A warm congratulations to Bobby Acharya of ICTP's High Energy, Cosmology, and Astroparticle Physics section, on being honored with the Institute of Physics' 2018 Lawrence Bragg Medal and Prize.
Awarded Wednesday, the Prize recognizes Acharya's commitment and hard work on several projects to teach and promote physics in the developing world, with the ultimate aim of developing sustainable physics research communities there. The Insitute of Physics (IOP) cites Acharya's work on the recurrant African School of Physics, teaching and training in Palestine across many years, and setting up an ATLAS experiment group at ICTP. The Prize also singled out work Acharya has done as the co-coordinator of the ICTP Physics Without Frontiers Program, together with Kate Shaw, bringing physics outreach, workshops, and courses all over the world. The full citation is below. Congratulations!
Lawrence Bragg Medal and Prize
For his contributions as the driver of several projects to teach and promote physics in the developing world, with the ultimate aim of developing sustainable physics research in those countries.
Professor Bobby Acharya emerged from the developing world, his family of Indian origin, expelled from Uganda.

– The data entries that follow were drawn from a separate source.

-- ==== Sys2Proof/Machine/StateDie.lean ====
section
/-!
DEFINITION. The state of one compute die beyond its tiles and registers: home cache (chapter 7),
companion directory and snoops (R435 to R439), heals (R221), patrol scrub (R213).
-/

namespace Sys2Proof.Machine

/-- Priority of a home-cache line (R227). -/
inductive Prio where
  | normal | keep | pinned
  deriving DecidableEq, Repr

/-- State of a present line (R227); a reduction entry keeps its format, its first contributor
with its layer, and its partial sum (R238, R240, R243). -/
inductive LineSt where
  | clean
  | dirty
  | red (fmt : Nat) (ctx : CtxId) (layer : Nat) (sum : BitVec 1024)
  deriving DecidableEq, Repr

/-- A line of a set; `line` is REGION and OFFSET[29:7] of its GA. A set's lines are held most
recent first. -/
structure HcLine where
  way  : Nat
  line : Nat
  st   : LineSt
  prio : Prio
  deriving DecidableEq, Repr

/-- Who requests a line of a home cache (R232): a tile, a fabric die, a controller, the companion
or another module. -/
inductive Agent where
  | tile (t : TileId)
  | fabric (fd : FdId)
  | controller
  | companion
  | remote
  deriving DecidableEq, Repr

/-- A stream entry (R232): agent, region, last line, direction, count, FTC of the last match. -/
structure StreamEnt where
  agent : Agent
  region : Nat
  last  : Nat
  up    : Option Bool
  count : Nat
  ftc   : Nat
  deriving DecidableEq, Repr

/-- A fill in progress (R233): the line, the priority its requests call for (`none`: no
allocation), and how many requests it serves. -/
structure Fill where
  line   : Nat
  prio   : Option Prio
  joined : Nat
  deriving DecidableEq, Repr

/-- A directory entry (R435): the companion holds the line shared, or owned through a port. -/
structure DirEnt where
  line  : Nat
  owned : Bool
  port  : Fin 2
  deriving DecidableEq, Repr

/-- A snoop that awaits its answer (R436): line, port, invalidate or share, whether a crossing
write-back or drop was taken (R438), tag and its generation. -/
structure Snoop where
  line    : Nat
  port    : Fin 2
  inv     : Bool
  crossed : Bool
  tag     : Nat
  deriving DecidableEq, Repr

/-- An error in storage that nothing has found yet: the word's GA, whether it can be corrected,
and whether it lies in the cached copy. -/
structure StoredErr where
  ga      : Nat
  correct : Bool
  cached  : Bool
  deriving DecidableEq, Repr

/-- A compute die. `dead` is the dead-line table, oldest first; `grants` the directory, oldest
grant first. -/
structure DieSt where
  sets    : SMap (List HcLine)
  streams : List StreamEnt
  fills   : List Fill
  dead    : List Nat
  dir     : List DirEnt
  snoops  : List Snoop
  heals   : List Nat
  errs    : List StoredErr
  ceSec   : Option Nat
  flushing : Bool
  pinLoad : Bool
  tripped : Bool
  deriving DecidableEq, Repr

/-- A compute die at reset. -/
def DieSt.reset : DieSt :=
  ⟨[], [], [], [], [], [], [], [], none, false, false, false⟩

end Sys2Proof.Machine
end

A leading researcher in string theory and in the phenomenology of models derived from M-theory, he creates educational opportunities in the developing world, developing local sustainability with a high ratio of women involved in the various activities:
ATLAS at ICTP
Acharya realised that CERN could place students from the developing world into international teams. In 2006, he set up an ICTP group, in close collaboration with the INFN and the University of Udine, which is still actively working on the ATLAS experiment at the Large Hadron Collider. More than 50% of Acharya's PhD students and postdocs emerged from this route, with most still working in the field
Teaching and Training in Palestine
In 2013, Acharya started an annual course at Birzeit University in the West Bank. This 45-hour particle-physics course is taught to Masters students, assisted by postdoc volunteers. The course is extremely successful with grades significantly higher than those of equivalent UK students
Most of the students are female, several now undertaking PhDs in well-recognised European groups. Some work on the SESAME synchrotron in Jordan. As a direct result of this work, the number of Palestinian CERN users increased from one in 2010 to seven in 2016. There is now a dozen-strong particle physics network in Palestine
Physics Without Frontiers
The Palestinian model is portable - with postdoc volunteers based in the country, lectures are delivered live via internet video. Acharya, with Dr. Kate Shaw, organises and offers similar courses throughout the developing world. Successful courses in Tunisia, Venezuela and Nepal are being followed by many more under ICTP's ‘Physics Without Frontiers’ programme, coordinated by Acharya and Shaw. Programmes include masterclasses for budding scientists - and these have taken place in Algeria, Colombia, Egypt, Palestine, Lebanon, Nepal, Venezuela and Vietnam - working with postdocs from the host countries
The African School of Fundamental Physics and Applications is a one-month graduate summer school which occurs biannually in a different African country. The idea was conceived in 2008 by Acharya and Ketevi Assamagan at Brookhaven National Laboratory in the US, and provides courses in fundamental physics and applications to the brightest young African physicists, with the students 100% sponsored. Schools were in South Africa, Ghana, Senegal, Rwanda, with Namibia set for 2018. Around 65 students from all over Africa attend these schools, more than 30% of whom are female.